** Opening INPUT block **

/-- Case is lost after stage 2: a string of one case and its lower-case form decode alike. -/
theorem decodeString_lowercase {str : List Code} (hcase : ¬ (str.any isLower = true ∧ str.any isUpper = true)) :
    decodeString (lowercase str) = decodeString str := by
  have hprint : (lowercase str).any (fun c => !isPrintable c) = str.any fun c => !isPrintable c := by
    simp [lowercase, Function.comp_def, isPrintable_fold]
  have hcase' : (str.any isLower && str.any isUpper) = false := by simpa using hcase
  simp only [decodeString, lowercase_length, hprint, any_isUpper_lowercase, Bool.and_false, hcase',
    lastDelimiter_lowercase, decodeAt_lowercase]

/-- Two states that differ in SB only, and whose strings decode alike, differ in SB only after DECODE. -/
theorem exec_decode_setSb {s : State} {b : Buf 8}
    (h : decodeString (s.setSb b).stringInput = decodeString s.stringInput) :
    ∃ t, exec .decode s = .next t ∧ exec .decode (s.setSb b) = .next (t.setSb b) := by
  simp only [exec, execDecode, h]
  cases decodeString s.stringInput with
  | failed k => exact ⟨_, rfl, rfl⟩
  | mismatch p => exact ⟨_, rfl, rfl⟩
  | decoded hrp payload p => exact ⟨_, rfl, rfl⟩

/-- The upper-case form of a code, as R105 describes it. -/
def upperForm (c : Code) : Code := if 97 ≤ c.toNat ∧ c.toNat ≤ 122 then c - 32#8 else c

theorem isLower_upperForm (c : Code) : isLower (upperForm c) = false := by
  revert c; decide

theorem fold_upperForm {c : Code} : ¬ (65 ≤ c.toNat ∧ c.toNat ≤ 90) → fold (upperForm c) = c := by
  revert c; decide

/-- Settles O50: the upper-case form has one case, and its lower-case form is the string itself. -/
theorem decodeIgnoresUniformCase : Obligations.DecodeIgnoresUniformCase := by
  intro s upper hlower hupper
  have hstring : (s.setSb upper).stringInput = s.stringInput.map upperForm :=
    loadBuf_eq s.slen.isLt.le (by simp) fun k hk => by
      have hmem : s.stringInput[k.val]? = some s.sb[k] := stringInput_getElem?_eq_some_iff.2 ⟨hk, rfl⟩
      rw [List.getElem?_map, hmem, Option.map_some]
      exact congrArg some (hupper k hk).symm
  have hfold : lowercase (s.setSb upper).stringInput = s.stringInput := by
    rw [hstring, lowercase, List.map_map]
    conv_rhs => rw [← List.map_id s.stringInput]
    exact List.map_congr_left ((forall_mem_loadBuf_iff fun c => (fold ∘ upperForm) c = c).2 fun k hk =>
      fold_upperForm (hlower k hk))
  refine exec_decode_setSb ?_
  rw [← decodeString_lowercase, hfold]
  simp [hstring, isLower_upperForm]

/-! ## The checksum and the stores (R100 to R103) -/

section Checksum

variable {s : State} {pos : Fin 256} {hrp : List Code} {words : List DataWord}

/-- The HRP a claim reads off the string is the folded characters before the delimiter. -/
theorem State.ReadsAs.hrp_eq (h : s.ReadsAs pos hrp words) : lowercase (s.stringInput.take pos.val) = hrp := by
  obtain ⟨-, -, hdata, ⟨hlen, hhrp⟩, -⟩ := h
  refine List.ext_getElem (by simp; omega) fun i hi _ => ?_
  have hlt : i < pos.val := by simpa [hlen] using ‹i < hrp.length›
  have hi' := hhrp ⟨i, by omega⟩ hlt
  rw [List.getElem?_eq_getElem (by omega), Option.some.injEq] at hi'
  simp [lowercase, stringInput_getElem, hi']

/-- The words a claim reads off the string are those stage 6 gives. -/
theorem State.ReadsAs.mapCharacters_eq (h : s.ReadsAs pos hrp words) :
    mapCharacters (s.stringInput.drop (pos.val + 1)) = some words := by
  obtain ⟨-, -, hdata, -, hlen, hwords⟩ := h
  have hslen := s.slen.isLt
  have hfold : lowercase (s.stringInput.drop (pos.val + 1)) = words.map encChar := by
    refine List.ext_getElem (by simp; omega) fun i _ hi => ?_
    rw [List.length_map] at hi
    have hi' := hwords ⟨pos.val + 1 + i, by omega⟩ (by simp; omega) (by simp; omega)
    simp only [show pos.val + 1 + i - pos.val - 1 = i by omega, List.getElem?_eq_getElem hi, Option.map_some,
      Option.some.injEq] at hi'
    simp [lowercase, stringInput_getElem, hi']
  rw [← mapCharacters_lowercase, hfold, mapCharacters_map_encChar]

/-- Stages 1 to 7 passed, the checksum decides. -/
theorem State.ReadsAs.decodeString_eq (h : s.ReadsAs pos hrp words) :
    decodeString s.stringInput = decodeVerify (s.stringInput.take pos.val) words := by
  obtain ⟨hsplit, hpos, hdata, -⟩ := id h
  exact (hsplit.splits hpos hdata).decodeString_eq h.mapCharacters_eq

theorem State.ReadsAs.exec_decode_of_ne (h : s.ReadsAs pos hrp words) (hp : polymod (expandHrp hrp ++ words) ≠ 1#32) :
    exec .decode s = .next { s with
      err := 8
      valid := false
      hlen := 0
      wlen := 0
      chk := polymod (expandHrp hrp ++ words) } := by
  rw [← h.hrp_eq] at hp ⊢
  exact exec_decode_of_mismatch (h.decodeString_eq.trans (decodeVerify_of_ne hp))

theorem State.ReadsAs.exec_decode_of_eq (h : s.ReadsAs pos hrp words) (hp : polymod (expandHrp hrp ++ words) = 1#32) :
    exec .decode s = .next (s.decodeSucceeds hrp (words.take (words.length - 6)) 1#32) := by
  rw [← h.hrp_eq] at hp ⊢
  exact exec_decode_of_decoded (h.decodeString_eq.trans (decodeVerify_of_eq hp))

end Checksum

/-- Settles O46: on either outcome of the comparison CHK is the polymod. -/
theorem decodeVerifiesTheChecksum : Obligations.DecodeVerifiesTheChecksum :=
  fun _ _ _ _ h => ⟨h.exec_decode_of_ne, fun hp => ⟨_, h.exec_decode_of_eq hp, hp.symm, rfl⟩⟩

/-- An element of a buffer after a store, as an entry of the stored sequence or the old element. -/
theorem some_storeBuf_getElem {w : Nat} (b : Buf w) (xs : List (BitVec w)) (i : Fin 256) :
    some (storeBuf b xs)[i] = if i.val < xs.length then xs[i.val]? else some b[i] := by
  rw [Fin.getElem_fin, storeBuf_getElem]
  split
  · next hi => rw [List.getElem?_eq_getElem hi]
  · rfl

/-- Settles O47: the success of R103 stores the HRP and all but the last six words. -/
theorem decodeStoresHrpAndPayload : Obligations.DecodeStoresHrpAndPayload := by
  refine ⟨runsWord_encodeCommand .decode, fun _ => rejectsWord_nonzeroArg (by decide), fun s pos hrp words h hp => ?_⟩
  obtain ⟨⟨hshort, -⟩, hpos, hdata, ⟨hhrp, -⟩, hwords, -⟩ := id h
  have hpayload : (words.take (words.length - 6)).length = words.length - 6 := by simp
  refine ⟨_, h.exec_decode_of_eq hp, ?_, ?_, ?_, ?_, rfl, rfl, rfl, rfl⟩
  · intro i
    rw [State.decodeSucceeds_eq, some_storeBuf_getElem, hhrp]
  · rw [State.decodeSucceeds_eq, lengthReg_toNat (by omega), hhrp]
  · intro i
    rw [State.decodeSucceeds_eq, some_storeBuf_getElem, hpayload]
    split
    · next hi => rw [List.getElem?_take_of_lt hi]
    · rfl
  · rw [State.decodeSucceeds_eq, lengthReg_toNat (by omega), hpayload]

/-! ## What holds of an accepted string (R104) -/

/-- DECODE of `s` passes every stage and leaves `t`: the delimiter is at `pos`, the characters after it have the values
`words`, and HB and WB of `t` hold the lower-cased HRP and the words before the last six. -/
structure Accepts (s t : State) (pos : Nat) (words : List DataWord) : Prop extends Splits s.stringInput pos where
  maps : mapCharacters (s.stringInput.drop (pos + 1)) = some words
  verifies : polymod (expandHrp t.hrpInput ++ words) = 1#32
  hlen : t.hlen.toNat = pos
  wlen : t.wlen.toNat = words.length - 6
  hrpInput : t.hrpInput = lowercase (s.stringInput.take pos)
  wordInput : t.wordInput = words.take (words.length - 6)

section Accepted

variable {s t : State} {pos : Nat} {words : List DataWord}

/-- The sequences a successful DECODE leaves in HB and WB are the two lists it stores. -/
theorem decodeSucceeds_hrpInput {hrp : List Code} (payload : List DataWord) (p : Accum) (h : hrp.length ≤ 255) :
    (s.decodeSucceeds hrp payload p).hrpInput = hrp := by
  rw [State.decodeSucceeds_eq, State.hrpInput, lengthReg_toNat h]
  exact loadBuf_storeBuf _ _ (by omega)

theorem decodeSucceeds_wordInput (hrp : List Code) {payload : List DataWord} (p : Accum) (h : payload.length ≤ 255) :
    (s.decodeSucceeds hrp payload p).wordInput = payload := by
  rw [State.decodeSucceeds_eq, State.wordInput, lengthReg_toNat h]
  exact loadBuf_storeBuf _ _ (by omega)

/-- There is one word for each character after the delimiter. -/
theorem length_of_mapCharacters_eq (h : mapCharacters (s.stringInput.drop (pos + 1)) = some words) :
    words.length = s.slen.toNat - pos - 1 := by
  obtain ⟨-, rfl⟩ := mapCharacters_eq_some_iff.1 h
  simp
  omega

/-- `dec_char` of the character with index `j` after the delimiter is word `j`. -/
theorem map_decChar_of_mapCharacters_eq (h : mapCharacters (s.stringInput.drop (pos + 1)) = some words) {j : Nat}
    (hj : j < words.length) : (s.sb[pos + 1 + j]?).map decChar = some (words[j].setWidth 8) := by
  have hslen := s.slen.isLt
  have hlen := length_of_mapCharacters_eq h
  obtain ⟨hvalue, rfl⟩ := mapCharacters_eq_some_iff.1 h
  have hne := (forall_mem_drop_stringInput_iff fun c => decChar c ≠ sentinel).1 hvalue ⟨pos + 1 + j, by omega⟩
    (by simp; omega) (by simp; omega)
  obtain ⟨v, hv⟩ := exists_dataWord_of_decChar_ne hne
  simp only [Fin.getElem_fin] at hv
  rw [Vector.getElem?_eq_getElem (by omega)]
  simp [stringInput_getElem, hv, (dataWord_in_dec v).2]

/-- A DECODE that leaves 0 in ERR has passed every stage. -/
theorem accepts_of_err_eq_zero (h : exec .decode s = .next t) (herr : t.err = 0) : ∃ pos words, Accepts s t pos words := by
  cases hd : decodeString s.stringInput with
  | failed k =>
    obtain rfl := Host.Outcome.next.inj ((exec_decode_of_rejects (decodeString_eq_failed_iff.1 hd)).symm.trans h)
    exact absurd herr (errorCode_ne_zero k)
  | mismatch p =>
    obtain rfl := Host.Outcome.next.inj ((exec_decode_of_mismatch hd).symm.trans h)
    cases herr
  | decoded hrp payload p =>
    obtain rfl := Host.Outcome.next.inj ((exec_decode_of_decoded hd).symm.trans h)
    obtain ⟨hshort, hprint, hcase, pos, words, hlast, hpos, hdata, hwords, rfl, rfl, rfl, hp⟩ := decodeString_eq_decoded hd
    have hlen := length_of_mapCharacters_eq hwords
    rw [stringInput_length] at hshort hdata
    have hhrp : (lowercase (s.stringInput.take pos)).length = pos := by simp; omega
    have hpayload : (words.take (words.length - 6)).length = words.length - 6 := by simp
    have hhrpInput := decodeSucceeds_hrpInput (s := s) (words.take (words.length - 6)) 1#32
      (hhrp.trans_le (by omega))
    refine ⟨pos, words, ⟨⟨⟨by simpa using hshort, hprint, hcase⟩, hlast, hpos, by simpa using hdata⟩, hwords,
      by rw [hhrpInput, hp], ?_, ?_, hhrpInput, decodeSucceeds_wordInput _ _ (hpayload.trans_le (by omega))⟩⟩
    · rw [State.decodeSucceeds_eq, lengthReg_toNat (by omega), hhrp]
    · rw [State.decodeSucceeds_eq, lengthReg_toNat (by omega), hpayload]

theorem Accepts.hrpPrintable (h : Accepts s t pos words) : t.HrpPrintable := by
  rw [State.hrpPrintable_iff, h.hrpInput]
  intro c hc
  obtain ⟨d, hd, rfl⟩ := List.mem_map.1 hc
  exact (isPrintable_fold d).trans (h.printable d (List.mem_of_mem_take hd))

theorem Accepts.hrp_not_upper (h : Accepts s t pos words) :
    ∀ k : Fin 256, k.val < t.hlen.toNat → ¬ (65 ≤ t.hb[k].toNat ∧ t.hb[k].toNat ≤ 90) := by
  refine (forall_mem_loadBuf_iff fun c => ¬ (65 ≤ c.toNat ∧ c.toNat ≤ 90)).1 fun c (hc : c ∈ t.hrpInput) => ?_
  rw [h.hrpInput] at hc
  simp [← isUpper_iff, isUpper_of_mem_lowercase hc]

theorem Accepts.hb_getElem (h : Accepts s t pos words) (k : Fin 256) (hk : k.val < t.hlen.toNat) :
    t.hb[k] = fold s.sb[k] := by
  have hread : t.hrpInput[k.val]'(by simpa using hk) = t.hb[k] := hrpInput_getElem t k _
  simp [← hread, h.hrpInput, lowercase, stringInput_getElem]

theorem Accepts.map_decChar_payload (h : Accepts s t pos words) (k : Fin 256) (hk : k.val < t.wlen.toNat) :
    (s.sb[t.hlen.toNat + 1 + k.val]?).map decChar = some (t.wb[k].setWidth 8) := by
  have hwlen := h.wlen
  have hread : t.wordInput[k.val]'(by simpa using hk) = t.wb[k] := wordInput_getElem t k _
  rw [h.hlen, map_decChar_of_mapCharacters_eq h.maps (by omega), ← hread]
  simp [h.wordInput]

/-- The last six words are the string's own checksum. -/
theorem Accepts.exists_checksum (h : Accepts s t pos words) : ∃ ck : Vector DataWord 6,
    (∀ i : Fin 6, (s.sb[s.slen.toNat - 6 + i.val]?).map decChar = some (ck[i].setWidth 8)) ∧
    polymod (expandHrp t.hrpInput ++ t.wordInput ++ ck.toList) = 1#32 := by
  have hlen := length_of_mapCharacters_eq h.maps
  have hdata : pos + 7 ≤ s.slen.toNat := stringInput_length s ▸ h.dataSize
  refine ⟨⟨(words.drop (words.length - 6)).toArray, by simp; omega⟩, fun i => ?_, ?_⟩
  · have hindex : s.slen.toNat - 6 + i.val = pos + 1 + (words.length - 6 + i.val) := by omega
    rw [hindex, map_decChar_of_mapCharacters_eq h.maps (by omega)]
    simp
  · rw [List.append_assoc, h.wordInput, Vector.toList_mk, List.take_append_drop, h.verifies]

end Accepted

/-- Settles O49: the sizes follow from the position of the delimiter, and HB and WB from the lists stored in them. -/
theorem acceptedStringsMeetTheInvariants : Obligations.AcceptedStringsMeetTheInvariants := by
  intro s t h herr
  obtain ⟨pos, words, haccepts⟩ := accepts_of_err_eq_zero h herr
  obtain ⟨hshort, -, hcase⟩ := scans_stringInput_iff.1 haccepts.toScans
  have hpos := haccepts.hrpSize
  have hdata : pos + 7 ≤ s.slen.toNat := stringInput_length s ▸ haccepts.dataSize
  have hlen := length_of_mapCharacters_eq haccepts.maps
  have hhlen := haccepts.hlen
  have hwlen := haccepts.wlen
  exact ⟨hcase, hshort, by omega, by omega, by omega, by omega, haccepts.hrpPrintable, haccepts.hrp_not_upper,
    ⟨⟨pos, by omega⟩, hhlen.symm, State.delimiterAt_iff.2 haccepts.last⟩, haccepts.hb_getElem,
    haccepts.map_decChar_payload, haccepts.exists_checksum⟩

end Sys2Proof.Machine

/-! # Proofs: errors (60_exceptions.md)

O4, O19, O20 and O21. When a command word is illegal comes first, read off the decoder; then ERR, command by command; what a
failing command writes is read off the outcomes proved with its family. -/

namespace Sys2Proof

** Closing INPUT block **

WORK REQUIRED => Each line in the entries above, starting at the line with "rw [List.getElem?_map, hmem, Option.map_some]" and ending at the line with "have hi' := hhrp ⟨i, by omega⟩ hlt", is to be printed exactly, and only those lines.

RESPONSE AREA =>
      rw [List.getElem?_map, hmem, Option.map_some]
      exact congrArg some (hupper k hk).symm
  have hfold : lowercase (s.setSb upper).stringInput = s.stringInput := by
    rw [hstring, lowercase, List.map_map]
    conv_rhs => rw [← List.map_id s.stringInput]
    exact List.map_congr_left ((forall_mem_loadBuf_iff fun c => (fold ∘ upperForm) c = c).2 fun k hk =>
      fold_upperForm (hlower k hk))
  refine exec_decode_setSb ?_
  rw [← decodeString_lowercase, hfold]
  simp [hstring, isLower_upperForm]

/-! ## The checksum and the stores (R100 to R103) -/

section Checksum

variable {s : State} {pos : Fin 256} {hrp : List Code} {words : List DataWord}

/-- The HRP a claim reads off the string is the folded characters before the delimiter. -/
theorem State.ReadsAs.hrp_eq (h : s.ReadsAs pos hrp words) : lowercase (s.stringInput.take pos.val) = hrp := by
  obtain ⟨-, -, hdata, ⟨hlen, hhrp⟩, -⟩ := h
  refine List.ext_getElem (by simp; omega) fun i hi _ => ?_
  have hlt : i < pos.val := by simpa [hlen] using ‹i < hrp.length›
  have hi' := hhrp ⟨i, by omega⟩ hlt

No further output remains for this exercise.